Patient population
In this retrospective study we included 524 consecutive adult and pediatric patients who were referred to our institution from July 2014 to December 2019 requiring TSP for CA of left-sided arrhythmias. Fluoroless approach in our center was gradually implemented for different CA procedures. Consequently, patients with left-sided tachycardias were included in this retrospective study at different points in time with consecutive TSPs thereafter: left-sided supra-ventricular tachycardias (SVTs) since July 2014, AF since March 2015 and left-sided VT since March 2017.
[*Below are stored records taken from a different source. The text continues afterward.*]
/-- SZ_ACK transmits 0x00 and ends the command with power_cycle_required = 1 exactly on 0x80; any other byte only
consumes an attempt. The form of the notice and of the bound are the spec's decisions D3 and D22. -/
def Obligations.SzAckAwaitsTheAcknowledgement : Prop :=
  ∀ (s : State) (ss : Session) (b : Byte), s.session = some ss → ss.phase = .szAck →
    ss.attempts ≠ s.maxAttempts →
    let t : State :=
      if b = 0x80 then
        { s.afterXfer 0x00 with
          session := none,
          results := s.results ++ [.ok (some .szAck) (ss.xfers + 1) (.powerCycleRequired true)] }
      else
        { s.afterXfer 0x00 with
          session := some { ss with xfers := ss.xfers + 1, attempts := ss.attempts + 1 } }
    exec (.rxAckZero b) s = .next t ∧ (s.nextAnswer = .byte b → exec .txNoOp s = .next t)

/-- A wire instruction has no step where no session is present, nor in a phase that neither transmits nor receives its
frame (R125, R147). The spec has no such exchange; the refusals are the model's choice (log entry 29). -/
def Obligations.WireInstructionOutsideItsPhaseIsRefused : Prop :=
  ∀ (s : State) (i : Instr), isHostInstr i = false →
    (s.session = none → exec i s = .refused .exchangeOutsideSession) ∧
      (∀ ss, s.session = some ss → ss.phase ∉ phasesOf i → exec i s = .refused (.frameNotOfPhase ss.phase))

/-- The byte of a phase whose received byte is ignored has no effect: two bytes give one outcome, and so do two data
bytes that differ in the high nibble (R192, R195, R196; for SZ_CMD the spec's decision D11). -/
def Obligations.IgnoredBitsHaveNoEffect : Prop :=
  ∀ (s : State), (∀ b c : Byte, exec (.rxUninspected b) s = exec (.rxUninspected c) s) ∧
    (∀ x y h : Nibble, exec (.rxDataMsb x h) s = exec (.rxDataMsb y h) s)

/-! ## Faults -/

/-- A BusFault ends the command at once, in every phase: the byte was handed to the transport, nothing is counted or
latched, the result carries the phase and the earlier exchanges, the session is gone. That link drops to IDLE is the
spec's decision D5. -/
def Obligations.BusFaultAbortsTheCommand : Prop :=
  ∀ (s : State) (ss : Session), s.session = some ss → budgetSpent s ss = false → s.nextAnswer = .busFault →
    let t : State := { s.afterXfer (txByte ss.phase) with
      session := none, link := .idle,
      results := s.results ++ [.fault .busFault (some ss.phase) ss.xfers] }
    step s = .next t ∧
      ∀ i ∈ [Instr.txNoOp, .txReadPosition, .txSetZero], ss.phase ∈ phasesOf i → exec i s = .next t

/-- A handshake loop that has used its budget ends with SyncTimeout before another exchange, whatever the transport
would have answered, and so seen from either frame. The policy is the spec's decision D3, that link drops to IDLE its
decision D5. -/
def Obligations.SpentBudgetIsSyncTimeout : Prop :=
  ∀ (s : State) (ss : Session), s.session = some ss → ss.phase ∈ [Phase.cbSync, .rpEcho, .szAck] →
    ss.attempts = s.maxAttempts →
    let t : State := { s with
      session := none, link := .idle,
      results := s.results ++ [.fault .syncTimeout (some ss.phase) ss.xfers] }
    exec .txNoOp s = .next t ∧ (∀ b, exec (decodeRx ss.phase b) s = .next t) ∧ step s = .next t

/-! ## The step -/

/-- A step runs the decoded instruction: where the fetched frame decodes to i, the step is exec of i; and where the
frame received in the same exchange decodes to i, the step is exec of i too (log entry 4). -/
def Obligations.StepRunsTheDecodedInstruction : Prop :=
  ∀ (s : State) (f : Frame) (i : Instr), decode f = .ok i →
    (fetch s = some f → step s = exec i s) ∧ (fetchRx s = some f → step s = exec i s)

/-- With no session and no call presented the block waits: the step changes nothing (R271). That
waiting is a step at all is the model's choice (log entry 28). -/
def Obligations.IdleBlockWaits : Prop :=
  ∀ (s : State), s.session = none → s.program = [] → step s = .next s

/-- The machine refuses a step in two cases alone: a configure that breaks a precondition, and RP_LSB answered a byte
without a latched nibble, which the invariant rules out; so under it a command in flight always steps, whatever the
transport answers (R71, R252). The refusals are the spec's decisions D13 and D14 and the treatment it names for U6 (log
entries 7, 11). -/
def Obligations.StepRefusesOnlyInvalidConfigurations : Prop :=
  (∀ (s : State) (r : Refusal), step s = .refused r ↔
    (∃ c cs d, s.session = none ∧ s.program = .configure c :: cs ∧ c.defect = some d ∧
      r = .invalidConfiguration d) ∨
    (∃ ss b, s.session = some ss ∧ ss.phase = .rpLsb ∧ ss.msbNibble = none ∧ s.nextAnswer = .byte b ∧
      r = .unwrittenLatch)) ∧
  (∀ (s : State) (r : Refusal), Inv s → (step s = .refused r ↔
    ∃ c cs d, s.session = none ∧ s.program = .configure c :: cs ∧ c.defect = some d ∧
      r = .invalidConfiguration d))

/-- A step makes one exchange if it is a phase step whose loop has budget left, of the one byte the phase transmits, and
none otherwise; an answer is consumed exactly with a byte transmitted; and no session is left after a BusFault
(R125). The budget is the spec's decision D3. -/
def Obligations.ExchangesAreSingleBytesOfPhaseSteps : Prop :=
  ∀ (s t : State), step s = .next t →
    (s.session = none → t.txTrace = s.txTrace ∧ t.answers = s.answers ∧ t.draws = s.draws) ∧
    (∀ ss, s.session = some ss → budgetSpent s ss = true →
      t.txTrace = s.txTrace ∧ t.answers = s.answers ∧ t.draws = s.draws) ∧
    (∀ ss, s.session = some ss → budgetSpent s ss = false →
      t.txTrace = s.txTrace ++ [txByte ss.phase] ∧ t.answers = s.answers.tail ∧ t.draws = s.draws + 1) ∧
    (∀ p n, t.results = s.results ++ [.fault .busFault p n] → t.session = none)

/-- cfg is written only by configure, as a whole: a step that changes it applied a record that is its new value
(R23). That a later configure is accepted and replaces the snapshot is the spec's resolution C1 and decision D12 (log
entry 20). -/
def Obligations.CfgIsWrittenOnlyByConfigure : Prop :=
  (∀ s t : State, step s = .next t → t.cfg ≠ s.cfg → ∃ c, fetch s = some (.cfg c) ∧ t.cfg = some c) ∧
    (∀ (s t : State) (c : BusConfiguration), exec (.hostConfigure c) s = .next t → t.cfg = some c)

/-- The parameter MAX_ATTEMPTS is never written (R276), a result once delivered stays (R33, R251), and a step delivers
at most one: exactly one when it ends a command, none while the command goes on. That the result comes in the step
that ends the command is the model's grain of a step (log entry 13). -/
def Obligations.ResultsAreDeliveredOncePerCommand : Prop :=
  ∀ (s t : State), step s = .next t →
    t.maxAttempts = s.maxAttempts ∧
    (∀ ss, s.session = some ss →
      (t.session = none ∧ ∃ r, t.results = s.results ++ [r]) ∨ (t.session ≠ none ∧ t.results = s.results)) ∧
    (s.session = none →
      (t.session = none ∧ s.program ≠ [] ∧ ∃ r, t.results = s.results ++ [r]) ∨
        (t.session ≠ none ∧ t.results = s.results) ∨ t = s)

/-- A command goes through its phases in the order of R147: a step that does not end the command leaves the phase among
the successors of the one it was in, with the same command. -/
def Obligations.PhasesFollowTheTransferTable : Prop :=
  ∀ (s t : State) (ss tt : Session), s.session = some ss → step s = .next t → t.session = some tt →
    tt.cmd = ss.cmd ∧ tt.phase ∈ nextPhases ss.phase ∧ tt.xfers = ss.xfers + 1

/-- link becomes READY only by a clear_buffer that receives 0xA5 with sync_count 1. The transitions of link are the
spec's decision D5. -/
def Obligations.ReadyOnlyAfterTwoAcknowledgements : Prop :=
  ∀ (s t : State), step s = .next t → s.link ≠ .ready → t.link = .ready →
    ∃ ss, s.session = some ss ∧ ss.phase = .cbSync ∧ s.syncCount = 1 ∧ s.nextAnswer = .byte 0xA5 ∧
      t.syncCount = 2 ∧ t.session = none

/-- link gates nothing: from states that differ in link alone the step gives outcomes that differ in link alone. That
no rule reads link is the spec's decision D5. -/
def Obligations.LinkGatesNothing : Prop :=
  ∀ (s : State) (l : Link), SameButLink (step s) (step (s.setLink l))

/-- No rule reads cfg: from states that differ in cfg alone the step gives outcomes that differ in cfg alone (R22). -/
def Obligations.CfgIsReadByNoRule : Prop :=
  ∀ (s : State) (c : Option BusConfiguration), SameButCfg (step s) (step (s.setCfg c))

/-! ## Invariants -/

/-- Right after reset the block is not configured, has no session, link IDLE, a cleared counter, no configuration and
nothing put out. The values are the spec's decision D10; the environment's fields are the model's (log entries 2, 3,
6, 8, 9). -/
def Obligations.ResetLeavesTheBlockIdle : Prop :=
  State.reset.configured = false ∧ State.reset.link = .idle ∧ State.reset.session = none ∧
    State.reset.syncCount = 0 ∧ State.reset.cfg = none ∧ State.reset.results = [] ∧
    State.reset.txTrace = [] ∧ State.reset.busConfigures = [] ∧ State.reset.program = [] ∧
    State.reset.answers = [] ∧ 1 ≤ State.reset.maxAttempts

/-- The state after reset meets the invariants. It rests on the reset values of the spec's decision D10, link IDLE above
all, and for the results and the trace on those of the model's own fields (log entry 9). -/
def Obligations.ResetMeetsTheInvariants : Prop :=
  Inv State.reset ∧ ResultsLegal State.reset ∧ TraceAccounted State.reset

/-- Every step keeps the invariant of R39. Its clauses about link, the counter and the budget rest on the spec's
decisions D3 to D5. -/
def Obligations.EveryStepKeepsTheInvariant : Prop :=
  ∀ (s t : State), Inv s → step s = .next t → Inv t

/-- Every step from a state that meets the invariant keeps the results legal: their kinds, phases, counts and payloads
are those of R242 and R290. The counts rest on the spec's decision D3. -/
def Obligations.EveryStepKeepsResultsLegal : Prop :=
  ∀ (s t : State), Inv s → ResultsLegal s → step s = .next t → ResultsLegal t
Left sided focal atrial tachycardia (AT), left-sided accessory pathway (AP) mediated tachycardia, atrioventricular nodal reentry tachycardia (AVNRT), or left-sided VT typically received single transseptal access. Patients with AF and left-sided atypical atrial flutters typically received double TSPs, except patients undergoing hybrid (combined surgical and catheter ablation) procedure for AF which received single transseptal access. Typically, the radio-frequency (RF) needle technique was used in difficult TSP cases. Pediatric patients and patients with CIEDs were also included. Each CIED was tested for proper function before and after the procedure to ensure no change in pacing and sensing parameters occurred. Lead visualization during procedures was entirely performed with ICE without fluoroscopy.